[Opening WORKING DATA section]

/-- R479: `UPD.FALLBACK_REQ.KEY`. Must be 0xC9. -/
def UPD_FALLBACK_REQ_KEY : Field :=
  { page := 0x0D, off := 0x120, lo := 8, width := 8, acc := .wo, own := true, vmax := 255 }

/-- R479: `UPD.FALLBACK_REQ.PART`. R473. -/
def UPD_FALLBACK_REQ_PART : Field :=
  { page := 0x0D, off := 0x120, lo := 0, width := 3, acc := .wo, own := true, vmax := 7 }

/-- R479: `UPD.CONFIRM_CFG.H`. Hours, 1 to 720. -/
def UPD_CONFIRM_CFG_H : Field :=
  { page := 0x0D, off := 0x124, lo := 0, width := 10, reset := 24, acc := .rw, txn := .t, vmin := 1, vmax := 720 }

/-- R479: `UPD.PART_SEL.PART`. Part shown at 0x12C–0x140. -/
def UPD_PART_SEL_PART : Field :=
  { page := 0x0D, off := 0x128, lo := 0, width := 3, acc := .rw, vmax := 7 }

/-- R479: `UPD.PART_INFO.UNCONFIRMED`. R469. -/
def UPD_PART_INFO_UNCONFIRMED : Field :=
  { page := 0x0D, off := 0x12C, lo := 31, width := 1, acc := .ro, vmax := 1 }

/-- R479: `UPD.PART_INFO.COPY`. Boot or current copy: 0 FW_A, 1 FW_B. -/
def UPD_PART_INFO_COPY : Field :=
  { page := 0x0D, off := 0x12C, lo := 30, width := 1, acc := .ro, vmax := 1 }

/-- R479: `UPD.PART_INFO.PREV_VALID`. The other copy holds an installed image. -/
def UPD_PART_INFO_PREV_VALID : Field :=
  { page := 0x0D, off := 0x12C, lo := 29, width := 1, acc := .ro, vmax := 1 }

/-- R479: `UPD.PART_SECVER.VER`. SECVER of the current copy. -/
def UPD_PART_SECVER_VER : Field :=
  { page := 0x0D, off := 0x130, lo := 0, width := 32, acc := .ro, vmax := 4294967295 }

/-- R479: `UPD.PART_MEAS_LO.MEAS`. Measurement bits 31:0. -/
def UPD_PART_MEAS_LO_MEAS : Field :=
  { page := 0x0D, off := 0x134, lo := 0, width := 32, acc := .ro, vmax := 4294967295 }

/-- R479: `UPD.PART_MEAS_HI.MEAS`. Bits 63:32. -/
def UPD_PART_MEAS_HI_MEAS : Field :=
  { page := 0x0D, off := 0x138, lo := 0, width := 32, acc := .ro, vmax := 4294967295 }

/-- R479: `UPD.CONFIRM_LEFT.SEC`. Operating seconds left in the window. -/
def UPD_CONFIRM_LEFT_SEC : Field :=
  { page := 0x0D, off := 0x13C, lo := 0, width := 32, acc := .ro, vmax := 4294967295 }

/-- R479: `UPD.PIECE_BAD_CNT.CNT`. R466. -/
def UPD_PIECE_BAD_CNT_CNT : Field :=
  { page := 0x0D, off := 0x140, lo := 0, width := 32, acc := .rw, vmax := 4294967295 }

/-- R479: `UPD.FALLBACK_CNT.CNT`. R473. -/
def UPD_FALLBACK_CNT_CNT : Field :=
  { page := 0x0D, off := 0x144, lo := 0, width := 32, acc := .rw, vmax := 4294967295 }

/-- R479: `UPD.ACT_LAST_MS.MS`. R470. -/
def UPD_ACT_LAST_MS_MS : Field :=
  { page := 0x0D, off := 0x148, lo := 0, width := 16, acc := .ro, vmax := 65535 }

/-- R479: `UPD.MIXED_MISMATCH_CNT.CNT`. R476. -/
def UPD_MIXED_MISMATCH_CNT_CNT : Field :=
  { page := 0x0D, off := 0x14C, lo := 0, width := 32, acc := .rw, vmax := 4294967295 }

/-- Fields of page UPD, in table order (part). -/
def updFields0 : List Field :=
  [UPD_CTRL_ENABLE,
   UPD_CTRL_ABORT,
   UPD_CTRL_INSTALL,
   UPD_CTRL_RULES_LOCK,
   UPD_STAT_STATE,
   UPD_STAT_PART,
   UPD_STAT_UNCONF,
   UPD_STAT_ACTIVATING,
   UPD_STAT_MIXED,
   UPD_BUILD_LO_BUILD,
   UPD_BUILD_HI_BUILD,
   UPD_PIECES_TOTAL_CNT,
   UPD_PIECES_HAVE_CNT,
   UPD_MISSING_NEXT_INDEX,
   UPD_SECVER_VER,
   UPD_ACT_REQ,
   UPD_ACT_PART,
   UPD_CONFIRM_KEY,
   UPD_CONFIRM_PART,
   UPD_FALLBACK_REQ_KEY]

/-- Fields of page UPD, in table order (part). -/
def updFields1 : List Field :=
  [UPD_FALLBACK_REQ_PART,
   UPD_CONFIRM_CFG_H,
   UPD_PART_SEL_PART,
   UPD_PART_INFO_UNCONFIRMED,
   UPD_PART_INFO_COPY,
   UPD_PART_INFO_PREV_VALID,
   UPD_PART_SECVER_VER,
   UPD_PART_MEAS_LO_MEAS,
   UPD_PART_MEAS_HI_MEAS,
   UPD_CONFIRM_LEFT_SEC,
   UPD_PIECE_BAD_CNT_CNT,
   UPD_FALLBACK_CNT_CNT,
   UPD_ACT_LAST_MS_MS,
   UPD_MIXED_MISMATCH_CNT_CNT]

[Closing WORKING DATA section]

Write out the entries in full, exactly as given.

/-- R479: `UPD.FALLBACK_REQ.KEY`. Must be 0xC9. -/
def UPD_FALLBACK_REQ_KEY : Field :=
  { page := 0x0D, off := 0x120, lo := 8, width := 8, acc := .wo, own := true, vmax := 255 }

/-- R479: `UPD.FALLBACK_REQ.PART`. R473. -/
def UPD_FALLBACK_REQ_PART : Field :=
  { page := 0x0D, off := 0x120, lo := 0, width := 3, acc := .wo, own := true, vmax := 7 }

/-- R479: `UPD.CONFIRM_CFG.H`. Hours, 1 to 720. -/
def UPD_CONFIRM_CFG_H : Field :=
  { page := 0x0D, off := 0x124, lo := 0, width := 10, reset := 24, acc := .rw, txn := .t, vmin := 1, vmax := 720 }

/-- R479: `UPD.PART_SEL.PART`. Part shown at 0x12C–0x140. -/
def UPD_PART_SEL_PART : Field :=
  { page := 0x0D, off := 0x128, lo := 0, width := 3, acc := .rw, vmax := 7 }

/-- R479: `UPD.PART_INFO.UNCONFIRMED`. R469. -/
def UPD_PART_INFO_UNCONFIRMED : Field :=
  { page := 0x0D, off := 0x12C, lo := 31, width := 1, acc := .ro, vmax := 1 }

/-- R479: `UPD.PART_INFO.COPY`. Boot or current copy: 0 FW_A, 1 FW_B. -/
def UPD_PART_INFO_COPY : Field :=
  { page := 0x0D, off := 0x12C, lo := 30, width := 1, acc := .ro, vmax := 1 }

/-- R479: `UPD.PART_INFO.PREV_VALID`. The other copy holds an installed image. -/
def UPD_PART_INFO_PREV_VALID : Field :=
  { page := 0x0D, off := 0x12C, lo := 29, width := 1, acc := .ro, vmax := 1 }

/-- R479: `UPD.PART_SECVER.VER`. SECVER of the current copy. -/
def UPD_PART_SECVER_VER : Field :=
  { page := 0x0D, off := 0x130, lo := 0, width := 32, acc := .ro, vmax := 4294967295 }

/-- R479: `UPD.PART_MEAS_LO.MEAS`. Measurement bits 31:0. -/
def UPD_PART_MEAS_LO_MEAS : Field :=
  { page := 0x0D, off := 0x134, lo := 0, width := 32, acc := .ro, vmax := 4294967295 }

/-- R479: `UPD.PART_MEAS_HI.MEAS`. Bits 63:32. -/
def UPD_PART_MEAS_HI_MEAS : Field :=
  { page := 0x0D, off := 0x138, lo := 0, width := 32, acc := .ro, vmax := 4294967295 }

/-- R479: `UPD.CONFIRM_LEFT.SEC`. Operating seconds left in the window. -/
def UPD_CONFIRM_LEFT_SEC : Field :=
  { page := 0x0D, off := 0x13C, lo := 0, width := 32, acc := .ro, vmax := 4294967295 }

/-- R479: `UPD.PIECE_BAD_CNT.CNT`. R466. -/
def UPD_PIECE_BAD_CNT_CNT : Field :=
  { page := 0x0D, off := 0x140, lo := 0, width := 32, acc := .rw, vmax := 4294967295 }

/-- R479: `UPD.FALLBACK_CNT.CNT`. R473. -/
def UPD_FALLBACK_CNT_CNT : Field :=
  { page := 0x0D, off := 0x144, lo := 0, width := 32, acc := .rw, vmax := 4294967295 }

/-- R479: `UPD.ACT_LAST_MS.MS`. R470. -/
def UPD_ACT_LAST_MS_MS : Field :=
  { page := 0x0D, off := 0x148, lo := 0, width := 16, acc := .ro, vmax := 65535 }

/-- R479: `UPD.MIXED_MISMATCH_CNT.CNT`. R476. -/
def UPD_MIXED_MISMATCH_CNT_CNT : Field :=
  { page := 0x0D, off := 0x14C, lo := 0, width := 32, acc := .rw, vmax := 4294967295 }

/-- Fields of page UPD, in table order (part). -/
def updFields0 : List Field :=
  [UPD_CTRL_ENABLE,
   UPD_CTRL_ABORT,
   UPD_CTRL_INSTALL,
   UPD_CTRL_RULES_LOCK,
   UPD_STAT_STATE,
   UPD_STAT_PART,
   UPD_STAT_UNCONF,
   UPD_STAT_ACTIVATING,
   UPD_STAT_MIXED,
   UPD_BUILD_LO_BUILD,
   UPD_BUILD_HI_BUILD,
   UPD_PIECES_TOTAL_CNT,
   UPD_PIECES_HAVE_CNT,
   UPD_MISSING_NEXT_INDEX,
   UPD_SECVER_VER,
   UPD_ACT_REQ,
   UPD_ACT_PART,
   UPD_CONFIRM_KEY,
   UPD_CONFIRM_PART,
   UPD_FALLBACK_REQ_KEY]

/-- Fields of page UPD, in table order (part). -/
def updFields1 : List Field :=
  [UPD_FALLBACK_REQ_PART,
   UPD_CONFIRM_CFG_H,
   UPD_PART_SEL_PART,
   UPD_PART_INFO_UNCONFIRMED,
   UPD_PART_INFO_COPY,
   UPD_PART_INFO_PREV_VALID,
   UPD_PART_SECVER_VER,
   UPD_PART_MEAS_LO_MEAS,
   UPD_PART_MEAS_HI_MEAS,
   UPD_CONFIRM_LEFT_SEC,
   UPD_PIECE_BAD_CNT_CNT,
   UPD_FALLBACK_CNT_CNT,
   UPD_ACT_LAST_MS_MS,
   UPD_MIXED_MISMATCH_CNT_CNT]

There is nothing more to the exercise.